Segment Start: EXTRACTED INFORMATION

/-- KIND and RIDE. -/
def putKind (k : Option Kind) : List Byte := putOptNum 1 (k.map (·.number)) ++ putOptNum 1 (k.bind (·.ride?))

/-- The part of a BOARDINFO reply that one board has: the address, its record, and whether its frame is outstanding (R156). -/
def putBoard (x : Option (Nat × Board × Bool)) : List Byte :=
  let b := x.map (·.2.1)
  putOptNum 1 (x.map (·.1)) ++ putKind (b.map (·.kind)) ++ putOptNum 1 (b.map (·.presence.number)) ++
  putOptNum 2 (b.map (·.misses)) ++ putOptNum 1 (b.bind (·.lastStatus)) ++ putOptFlag (b.map (·.level)) ++
  putPaneShown (b.bind (·.kind.panes.1)) ++ putPaneShown (b.bind (·.kind.panes.2)) ++
  putOptList putLine (b.map (·.lines)) ++ putOptFlag (x.map (·.2.2))

/-- An entry of the list of all boards (R156). -/
def putBoardEntry (ab : Nat × Board) : List Byte :=
  putNum 1 ab.1 ++ putNum 1 ab.2.kind.number ++ putNum 1 ab.2.presence.number ++ putNum 2 ab.2.misses ++
  putOptNum 1 ab.2.lastStatus ++ putFlag ab.2.level

/-- What a BOARDINFO reply shows of all boards: a pass in progress, the pass-due flag, the frame outstanding, and the boards
(R156). -/
structure BoardsView where
  inPass : Bool
  due : Bool
  frame : Option (Nat × Nat)
  boards : List (Nat × Board)
deriving DecidableEq, Repr

/-- The part of a BOARDINFO reply that address 0 has (R156). -/
def putBoards (x : Option BoardsView) : List Byte :=
  putOptFlag (x.map (·.inPass)) ++ putOptFlag (x.map (·.due)) ++ putOptNum 1 ((x.bind (·.frame)).map (·.1)) ++
  putOptNum 1 ((x.bind (·.frame)).map (·.2)) ++ putOptList putBoardEntry (x.map (·.boards))

/-- The part of a FIELDINFO reply that one ride has: its number, its record, and whether it is being polled (R58). -/
def putField (x : Option (Nat × FieldRecord × Bool)) : List Byte :=
  let f := x.map (·.2.1)
  putOptNum 1 (x.map (·.1)) ++ putOptNum 1 (f.map (·.address)) ++ putOptNum 1 (f.map (·.link.number)) ++
  putOptNum 2 (f.map (·.misses)) ++ putOptFlag (f.map (·.baseValid)) ++
  putCounters (f.bind fun f => if f.baseValid then some f.base else none) ++ putOptNum 1 (f.bind (·.lastCode)) ++
  putOptNum 2 (f.map (·.gap)) ++ putOptFlag (x.map (·.2.2))

/-- An entry of the list of all rides' field records (R58). -/
def putFieldEntry (x : Nat × FieldRecord) : List Byte :=
  putNum 1 x.1 ++ putNum 1 x.2.link.number ++ putNum 2 x.2.misses ++ putOptNum 1 x.2.lastCode ++ putNum 2 x.2.gap

/-- The items of RIDEINFO, block by block (R82). -/
def putRideView (v : Option RideView) : List Byte :=
  let u := v.map (·.unit)
  let e := v.map (·.est)
  putOptNum 1 (v.map (·.ride)) ++ putConfig (u.map (·.config)) ++ putOptNum 1 (u.map (·.state.number)) ++
  putOptNum 3 (u.bind (·.since)) ++ putOptNum 2 (u.map (·.stall)) ++ putOptNum 2 (u.map (·.fault)) ++
  putOptNum 2 (u.map (·.clear)) ++ putOptFlag (u.map (·.codeLevel)) ++ putOptNum 2 (u.map (·.testDispatches)) ++
  putOptNum 2 (u.map (·.testMinutes)) ++ putOptNum 1 (v.map (·.link.number)) ++ putOptNum 1 (v.bind (·.lastCode)) ++
  putOptNum 2 (e.map (·.q)) ++ putOptNum 2 (e.map (·.s)) ++ putOptNum 2 (e.map (·.sr)) ++ putOptNum 2 (e.map (·.m)) ++
  putOptNum 2 (e.map (·.mr)) ++ putOptFlag (e.map (·.eligible)) ++ putOptNum 2 (e.map (·.heldMin)) ++
  putOptNum 2 (e.map (·.staleTimer)) ++ putOptFlag (e.map (·.stale)) ++ putOptFlag (e.map (·.renew)) ++
  putOptNum 2 (e.map (·.wr)) ++ putOptNum 2 (e.map (·.wt)) ++ putWait (e.map (·.wait))

/-- The items of WINDOWINFO (R100). -/
def putWindowView (v : Option WindowView) : List Byte :=
  putOptNum 1 (v.map (·.ride)) ++ putOptNum 2 (v.map (·.count)) ++ putOptNum 2 (v.bind (·.len)) ++
  putOptNum 3 (v.map (·.f)) ++ putOptNum 3 (v.map (·.u)) ++ putOptFlag (v.map (·.flexLevel)) ++
  putOptFlag (v.map (·.slotsLevel)) ++ putOptNum 1 (v.bind (·.lead)) ++ putOptList putWindow (v.map (·.windows)) ++
  putOptNum 1 (v.bind (·.next))

/-- The first and last index and the windows of a SETWINDOW reply (R89). -/
def putRange (x : Option (Nat × Nat × List Window)) : List Byte :=
  putOptNum 1 (x.map (·.1)) ++ putOptNum 1 (x.map (·.2.1)) ++
  putOptList (fun w : Window => putNum 1 w.index ++ putNum 2 w.cap ++ putNum 2 w.issued ++ putNum 2 w.hold)
    (x.map (·.2.2))

/-- STATE and STATE_SINCE of a SETRIDE reply, each with its presence byte (R41). -/
def putShownState (x : Option (RideState × Option Nat)) : List Byte :=
  putOptNum 1 (x.map (·.1.number)) ++ putOptNum 3 (x.bind (·.2))

def putStatus (v : StatusView) : List Byte :=
  putNum 3 v.clock ++ putNum 1 v.clockState.number ++ putNum 2 v.hold ++ putNum 1 v.day.number ++
  putFlag v.closePassed ++ putPlan v.plan ++ putFlag v.openPending ++ putNum 2 v.rides ++ putNum 2 v.boards ++
  putNum 4 v.serial ++ putNum 2 v.passes ++ putNum 2 v.active ++ putNum 2 v.accounts ++ putNum 2 v.retired ++
  putFlag v.bookLevel ++ putFlag v.sendWaiting ++ putNum 2 v.sendLength ++ putNum 2 v.inputs ++ putNum 2 v.outputs ++
  putNum 2 v.crcErrors ++ putNum 2 v.timeouts ++ putNum 2 v.overruns

/-- An entry of NOTEINFO: the level image is absent for an event class, and the latched CLOCK, level after and detail while
PENDING is clear (R167). -/
def putSlot (level : Bool) (x : Slot × Bool) : List Byte :=
  let l := x.1.pending
  putFlag l.isSome ++ putFlag x.1.mask ++ putFlag x.1.sent ++
  putOptFlag (if level then some x.1.image else none) ++ putFlag x.2 ++
  putOptNum 3 (l.map (·.clock)) ++ putOptFlag (l.map (·.level)) ++ putOptNum 1 (l.map (·.detail))

/-- The seven edge settings, in the order of R159. -/
def putEdges (e : Option Edges) : List Byte :=
  putOptNum 1 (e.map (·.stall.number)) ++ putOptNum 1 (e.map (·.code.number)) ++ putOptNum 1 (e.map (·.link.number)) ++
  putOptNum 1 (e.map (·.slots.number)) ++ putOptNum 1 (e.map (·.flex.number)) ++ putOptNum 1 (e.map (·.board.number)) ++
  putOptNum 1 (e.map (·.book.number))

/-- An entry of the list of classes in a NOTEINFO reply; the image count is absent for an event class (R167). -/
def putClassCount (c : ClassCount) : List Byte := putNum 2 c.pending ++ putNum 2 c.unmasked ++ putOptNum 2 c.images

/-- The part of a NOTEINFO reply that ALL has: the edge settings, the send-waiting flag, the length of the send list, and the
list of the eleven classes (R167). As a list it takes two bytes where it is absent, and so leaves room for the 64 entries of
class BOARD within a LENGTH of 1,000 (R169; what is a list: log 12). -/
def putNoteAll (x : Option (Edges × Bool × Nat × List ClassCount)) : List Byte :=
  putEdges (x.map (·.1)) ++ putOptFlag (x.map (·.2.1)) ++ putOptNum 2 (x.map (·.2.2.1)) ++
  putOptList putClassCount (x.map (·.2.2.2))

/-- The part of a NOTEINFO reply that a named class has: the class, its edge setting, and its entries, of which a class has
at least one (R167). -/
def putNoteClass (x : Option (Nat × Option Edge × List (Slot × Bool))) : List Byte :=
  let entries := x.bind fun y => if y.2.2.isEmpty then none else some y.2.2
  let edge := x.bind (·.2.1)
  putOptNum 1 (x.map (·.1)) ++ putOptNum 1 (edge.map (·.number)) ++ putOptList (putSlot edge.isSome) entries

/-- The fields of a RESERVE reply after the ride number (R184, offsets 2 to 24). -/
def putReserve (v : ReserveView) : List Byte :=
  putOptNum 3 v.pass ++ putOptNum 1 v.window ++ putOptNum 2 v.startMin ++ putOptNum 2 v.endMin ++ putOptNum 1 v.party ++
  putOptNum 2 v.t ++ putOptNum 3 v.conflict ++ putOptNum 1 (v.ride.map (·.number))

/-- The fields of a REDEEM reply after the pass number (R184, offsets 4 to 24). -/
def putRedeem (v : RedeemView) : List Byte :=
  putOptNum 1 v.admitted ++ putOptNum 1 v.ride ++ putOptNum 1 v.window ++ putOptNum 1 (v.state.map (·.number)) ++
  putOptNum 1 v.remaining ++ putOptNum 2 v.firstUse ++ putOptNum 2 v.startMin ++ putOptNum 2 v.endMin ++
  putOptNum 1 (v.rideState.map (·.number))

/-- The fields of a VOID reply after the pass number (R128). -/
def putVoid (v : VoidView) : List Byte :=
  putOptNum 1 v.ride ++ putOptNum 1 v.window ++ putOptNum 1 (v.state.map (·.number)) ++ putOptNum 1 v.remaining ++
  putOptNum 1 v.returned

/-- The account of ACCOUNTINFO, before which R131 puts one presence flag. -/
def putAccount (x : Nat × Account × List (Nat × Pass)) : List Byte :=
  putNum 4 x.1 ++ putNum 2 x.2.1.issuedToday ++ putNum 2 x.2.1.firstSeen ++
  putList (fun np : Nat × Pass => putNum 3 np.1 ++ putNum 1 np.2.ride ++ putNum 1 np.2.window ++
    putNum 1 np.2.state.number ++ putNum 1 np.2.remaining) x.2.2

/-- START, END and GRACE_END of LOOKUP (R129). -/
def putTimes (t : Option (Nat × Nat × Nat)) : List Byte :=
  putOptNum 2 (t.map (·.1)) ++ putOptNum 2 (t.map (·.2.1)) ++ putOptNum 2 (t.map (·.2.2))

/-- A code byte in front of the fields of a reply (R177). -/
def putCode (o : Code) : List Byte := putNum 1 o.number

/-- The parameters of a reply: the outcome byte, then the items the owning rule lists (R177, R183). A class has one layout:
the replies to FIELDINFO, BOARDINFO and NOTEINFO have the items of one and of all, and those that are not given are absent. -/
def ReplyBody.params : ReplyBody → List Byte
  | .bare => putCode .malformed
  | .setclock o c cs h => putCode o ++ putNum 3 c ++ putNum 1 cs.number ++ putNum 2 h
  | .openday o p => putCode o ++ putPlan p
  | .closeday o => putCode o
  | .confpark o p => putCode o ++ putParams p
  | .confride o c => putCode o ++ putConfig c
  | .setride o r x => putCode o ++ putNum 1 r ++ putShownState x
  | .fieldOne o x => putCode o ++ putField x ++ putOptList putFieldEntry none
  | .fieldAll o xs => putCode o ++ putField none ++ putOptList putFieldEntry (some xs)
  | .setqueue o r x => putCode o ++ putNum 1 r ++ putOptNum 2 (x.map (·.1)) ++ putWait (x.map (·.2))
  | .rideinfo o v => putCode o ++ putRideView v
  | .setwindow o r x => putCode o ++ putNum 1 r ++ putRange x
  | .windowinfo o v => putCode o ++ putWindowView v
  | .reserve o r v => putCode o ++ putNum 1 r ++ putReserve v
  | .redeem o p v => putCode o ++ putNum 3 p ++ putRedeem v
  | .void o p v => putCode o ++ putNum 3 p ++ putVoid v
  | .lookup o x t => putCode o ++ putOpt 23 putPass x ++ putTimes t
  | .listpasses o page next => putCode o ++ putOptList putPass page ++ putOptNum 3 next
  | .accountinfo o x => putCode o ++ putOpt 9 putAccount x
  | .confboard o x => putCode o ++ putOptNum 1 (x.map (·.1)) ++ putKind (x.map (·.2))
  | .confpane o a n p => putCode o ++ putNum 1 a ++ putNum 1 n ++ putPane p
  | .boardtext o a l x => putCode o ++ putNum 1 a ++ putNum 1 l ++ putOverride x
  | .boardOne o x => putCode o ++ putBoard x ++ putBoards none
  | .boardAll o inPass due frame bs => putCode o ++ putBoard none ++ putBoards (some ⟨inPass, due, frame, bs⟩)
  | .confnote o a n => putCode o ++ putNum 2 a ++ putNum 2 n
  | .clearnote o n => putCode o ++ putNum 2 n
  | .noteAll o e w n cs => putCode o ++ putNoteAll (some (e, w, n, cs)) ++ putNoteClass none
  | .noteOne o c e xs => putCode o ++ putNoteAll none ++ putNoteClass (some (c, e, xs))
  | .status o v => putCode o ++ putStatus v
  | .restart o k c cs d => putCode o ++ putNum 1 k ++ putNum 3 c ++ putNum 1 cs.number ++ putNum 1 d.number

/-- The CLASS byte of a reply: the request's CLASS with its top bit set, or 0x80 for an unknown CLASS, which the model
writes as request CLASS 0 (R169, R174). -/
def replyClass (cls : Nat) : Nat := 128 + cls

/-- An operations frame: START, LENGTH, TAG, CLASS, parameters, CHECK (R169). -/
def opsFrame (tag cls : Nat) (params : List Byte) : List Byte :=
  let covered := putNum 2 (params.length + 2) ++ putNum 1 tag ++ putNum 1 cls ++ params
  [0x5A#8] ++ covered ++ crcBytes covered

/-- The NOTICE parameters (R184). -/
def putNotice (id : SlotId) (l : Latched) : List Byte :=
  putNum 1 id.cls.number ++ putNum 1 id.src ++ putNum 3 l.clock ++ putFlag l.level ++ putNum 1 l.detail

/-- The bytes a record is sent as (R169, R175, R184). -/
def Record.bytes : Record → List Byte
  | .reply tag cls body => opsFrame tag (replyClass cls) body.params
  | .notice id l => opsFrame 0 255 (putNotice id l)

/-! ### Field link and board link (R184) -/

/-- A poll: 0xC3, FIELD_ADDRESS, check over the address. -/
def pollFrame (address : Nat) : List Byte :=
  [0xC3#8] ++ putNum 1 address ++ crcBytes (putNum 1 address)

/-- A report record read from a good reply (R50). -/
structure Report where
  code : Nat
  counters : Counters
deriving DecidableEq, Repr

/-- Judge the thirteen bytes of a reply to a poll of `address`: a report when the start byte, the check and the ADDRESS
are right (R45, R184). -/
def judgeReport (address : Nat) (bs : List Byte) : Option Report :=
  match bs with
  | start :: rest =>
    if start = 0xA5#8 ∧ rest.length = 12 ∧ rest.drop 10 = crcBytes (rest.take 10) then
      match getNums [1, 1, 2, 2, 2, 2] (rest.take 10) with
      | some ([a, code, e, st, re, di], []) =>
          if a = address then some { code, counters := { entered := e, standby := st, ret := re, dispatches := di } }
          else none
      | _ => none
    else none
  | [] => none

/-- The blink attribute byte: 0 steady; 1, 2 or 3 for a duty of 25, 50 or 75 percent. -/
def blinkByte (on : Bool) (duty : Nat) : Nat := if on then duty / 25 else 0

/-- A line frame: 0x96, address, line, blink attribute, 20 characters, check. -/
def lineFrame (board line attr : Nat) (text : Text) : List Byte :=
  let covered := putNum 1 board ++ putNum 1 line ++ putNum 1 attr ++ text
  [0x96#8] ++ covered ++ crcBytes covered

/-! ### Texts -/

/-- A character of a text written in the model. -/
def chr (c : Char) : Byte := BitVec.ofNat 8 c.toNat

Segment End: EXTRACTED INFORMATION

EXERCISE DIRECTIONS: Everything from the line with "putNum 4 v.serial" through the line with "class (R167). -/" in the listing above must be retyped exactly, with nothing added.

REPLY TO THE TASK:
  putNum 4 v.serial ++ putNum 2 v.passes ++ putNum 2 v.active ++ putNum 2 v.accounts ++ putNum 2 v.retired ++
  putFlag v.bookLevel ++ putFlag v.sendWaiting ++ putNum 2 v.sendLength ++ putNum 2 v.inputs ++ putNum 2 v.outputs ++
  putNum 2 v.crcErrors ++ putNum 2 v.timeouts ++ putNum 2 v.overruns

/-- An entry of NOTEINFO: the level image is absent for an event class, and the latched CLOCK, level after and detail while
PENDING is clear (R167). -/
def putSlot (level : Bool) (x : Slot × Bool) : List Byte :=
  let l := x.1.pending
  putFlag l.isSome ++ putFlag x.1.mask ++ putFlag x.1.sent ++
  putOptFlag (if level then some x.1.image else none) ++ putFlag x.2 ++
  putOptNum 3 (l.map (·.clock)) ++ putOptFlag (l.map (·.level)) ++ putOptNum 1 (l.map (·.detail))

/-- The seven edge settings, in the order of R159. -/
def putEdges (e : Option Edges) : List Byte :=
  putOptNum 1 (e.map (·.stall.number)) ++ putOptNum 1 (e.map (·.code.number)) ++ putOptNum 1 (e.map (·.link.number)) ++
  putOptNum 1 (e.map (·.slots.number)) ++ putOptNum 1 (e.map (·.flex.number)) ++ putOptNum 1 (e.map (·.board.number)) ++
  putOptNum 1 (e.map (·.book.number))

/-- An entry of the list of classes in a NOTEINFO reply; the image count is absent for an event class (R167). -/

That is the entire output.